Data excerpts
+++
/-- A sync round (R751, R753). The error is between pair times, each part's own offset on its own times (DEDUCED, notes/assumptions/30.md); halves of a nanosecond, and the middle of an even count, are a free choice. -/
def Part.syncRound (p : Part) (t : Nat) : Part :=
  let p := p.at t
  if p.role ≠ 2 ∨ !p.tw.formed ∨ p.tw.missing ∨ p.tw.thetas = [] then p
  else
    let (m, p) := p.choose 0 (middles p.tw.thetas)
    let (half, p) := p.choose 0 (if m % 2 = 0 then [m / 2] else [m / 2, m / 2 + 1])
    let own : Int := (BitVec.ofNat 64 (p.fg TWN_PAIR_OFFSET_OFFSET)).toInt
    let err := half + p.tw.partnerOffset - own
    let step := if p.tw.synced1 then max (-1000) (min 1000 err) else err
    let p := (p.fs TWN_PAIR_OFFSET_OFFSET (BitVec.ofInt 64 (own + step)).toNat).fs TWN_TIME_ERR_ERR (BitVec.ofInt 32 err).toNat
    let beyond := decide ((p.tw.limitNs : Int) < err ∨ err < -(p.tw.limitNs : Int))
    let p := p.updTwin fun w => { w with
      synced1 := true, badRounds := if beyond then w.badRounds + 1 else 0, goodRounds := if beyond then 0 else w.goodRounds + 1 }
    let stands := p.flag TWN_STATUS_TIME_DISCORD
    if !stands && decide (3 ≤ p.tw.badRounds) then
      (p.setFlag TWN_STATUS_TIME_DISCORD true).twinEvent 0x0E03 ((BitVec.ofInt 32 err).toNat + p.tw.limitNs * 2 ^ 32)
    else if stands && decide (3 ≤ p.tw.goodRounds) then p.setFlag TWN_STATUS_TIME_DISCORD false
    else p

/-! ### Disagreement and failover (R754, R756 to R759) -/

/-- Digests have differed for 1 s while paired (R754). -/
def Part.discordEnd (p : Part) (t : Nat) : Part :=
  let p := p.at t
  match p.tw.differ, p.tw.partner with
  | some a, some q =>
    if !p.tw.formed || decide (p.time < a + 1000000000) then p
    else
      let p := p.twinEvent 0x0E01 (bytesAt p.pairDigest 0 4 + bytesAt q.digest 0 4 * 2 ^ 32)
      if p.role = 2 then p.becomeUnpaired 6 else p.unpair
  | _, _ => p

/-- The hold ends (R756, R758, R759); the cause with which an unsynced standby leaves is not given. -/
def Part.holdEnd (p : Part) (t : Nat) : Part :=
  let p := p.at t
  let hold := if p.tw.planned then p.fg TWN_CTRL_PLANNED_HOLD * 1000000 else p.tw.delay * 1000
  if !p.flag TWN_STATUS_HOLD || decide (p.time < p.tw.holdAt + hold) then p
  else
    let p := p.setFlag TWN_STATUS_HOLD false
    if p.flag TWN_STATUS_SYNCED then p.promote 2 none
    else
      let (c, p) := p.choose 2 [2, 5]
      p.becomeUnpaired c

/-! ### Meanings -/

/-- HEARTBEAT_TICK (R739). -/
def execHeartbeatTick (t : Nat) (s : State) : Host.Outcome State Fault Refusal :=
  onPart (fun p =>
    let p := p.at t
    if p.twinMode = 0 then p else p.updTwin fun w => { w with heartbeat := (w.heartbeat + 1) % 2 ^ 32 }) s

/-- FENCE_PULSE (R739): a pulse on TWIN_FENCE_OUT, pin 6 of this model's record of pins. -/
def execFencePulse (t : Nat) (s : State) : Host.Outcome State Fault Refusal :=
  onPart (fun p =>
    let p := p.at t
    if p.twinMode != 0 && p.firmwareRuns then p.emit (.pin 6 1) else p) s

/-- FENCE_IN_EDGE (R740). -/
def execFenceInEdge (t : Nat) (s : State) : Host.Outcome State Fault Refusal := onPart (fun p => p.fenceEdge t) s

/-- HEARTBEAT_MISSING (R740). -/
def execHeartbeatMissing (t : Nat) (s : State) : Host.Outcome State Fault Refusal := onPart (fun p => p.heartbeatMissing t) s

/-- FENCE_ABSENT (R740). -/
def execFenceAbsent (t : Nat) (s : State) : Host.Outcome State Fault Refusal := onPart (fun p => p.fenceMissing t) s

/-- DCC_P_STATUS_MESSAGE (R733). -/
def execDccPStatusMessage (s : State) : Host.Outcome State Fault Refusal :=
  onPart (fun p => match p.takeMessage 1 with
    | (some m, p) => if p.twinMode = 0 then p else p.statusIn m
    | (none, p) => p) s

/-- DCC_P_LOOP_MESSAGE (R761). -/
def execDccPLoopMessage (s : State) : Host.Outcome State Fault Refusal :=
  onPart (fun p => match p.takeMessage 2 with
    | (some m, p) => if p.twinMode = 0 then p else p.loopIn m
    | (none, p) => p) s

/-- SOURCE_CURRENT_READ (R735). -/
def execSourceCurrentRead (t : Nat) (s : State) : Host.Outcome State Fault Refusal := onPart (fun p => p.sourceRead t) s

/-- EPOCH_CLOSE (R741). -/
def execEpochClose (t : Nat) (s : State) : Host.Outcome State Fault Refusal := onDev (fun d => d.epochClose t) s

/-- MIRROR_DATA_RECORD (R745). -/
def execMirrorDataRecord (s : State) : Host.Outcome State Fault Refusal :=
  onDev (fun d => match d.p.headRecord 1 with
    | some r => let d := d.onP fun p => p.dropRecord
                if d.p.role = 2 then (d.dataIn r).onP fun p => p.resyncBegun else d
    | none => d) s

/-- MIRROR_QUEUE_RECORD (R745). -/
def execMirrorQueueRecord (s : State) : Host.Outcome State Fault Refusal :=
  onPart (fun p => match p.headRecord 2 with
    | some r => if p.role = 2 then (p.dropRecord).queueIn r else p.dropRecord
    | none => p) s

/-- MIRROR_STALE_RECORD (R741): the named plot becomes stale. -/
def execMirrorStaleRecord (s : State) : Host.Outcome State Fault Refusal :=
  onDev (fun d => match d.p.headRecord 3 with
    | some r =>
      let d := d.onP fun p => p.dropRecord
      let j := bytesAt r 2 2
      if d.p.role = 2 ∧ j < 288 then d.markStale j else d
    | none => d) s

/-- MIRROR_CLOSE_RECORD (R745). -/
def execMirrorCloseRecord (s : State) : Host.Outcome State Fault Refusal :=
  onPart (fun p => match p.headRecord 4 with
    | some r => if p.role = 2 then (let q := (p.dropRecord).closeIn r; if (bytesAt r 1 1).testBit 0 then q.resyncBegun else q) else p.dropRecord
    | none => p) s

/-- MIRROR_RESULT_RECORD (R750). -/
def execMirrorResultRecord (s : State) : Host.Outcome State Fault Refusal :=
  onPart (fun p => match p.headRecord 5 with
    | some r => if p.twinMode = 2 then (p.dropRecord).resultIn r else p.dropRecord
    | none => p) s

/-- SYNC_ROUND (R751). -/
def execSyncRound (t : Nat) (s : State) : Host.Outcome State Fault Refusal := onPart (fun p => p.syncRound t) s

/-- CONFIG_DISCORD_TIMEOUT (R754). -/
def execConfigDiscordTimeout (t : Nat) (s : State) : Host.Outcome State Fault Refusal := onPart (fun p => p.discordEnd t) s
+++
Every line of the entries above that includes "dropRecord" should be copied.

### SOLUTION FOR THIS TASK
    | some r => let d := d.onP fun p => p.dropRecord
    | some r => if p.role = 2 then (p.dropRecord).queueIn r else p.dropRecord
      let d := d.onP fun p => p.dropRecord
    | some r => if p.role = 2 then (let q := (p.dropRecord).closeIn r; if (bytesAt r 1 1).testBit 0 then q.resyncBegun else q) else p.dropRecord
    | some r => if p.twinMode = 2 then (p.dropRecord).resultIn r else p.dropRecord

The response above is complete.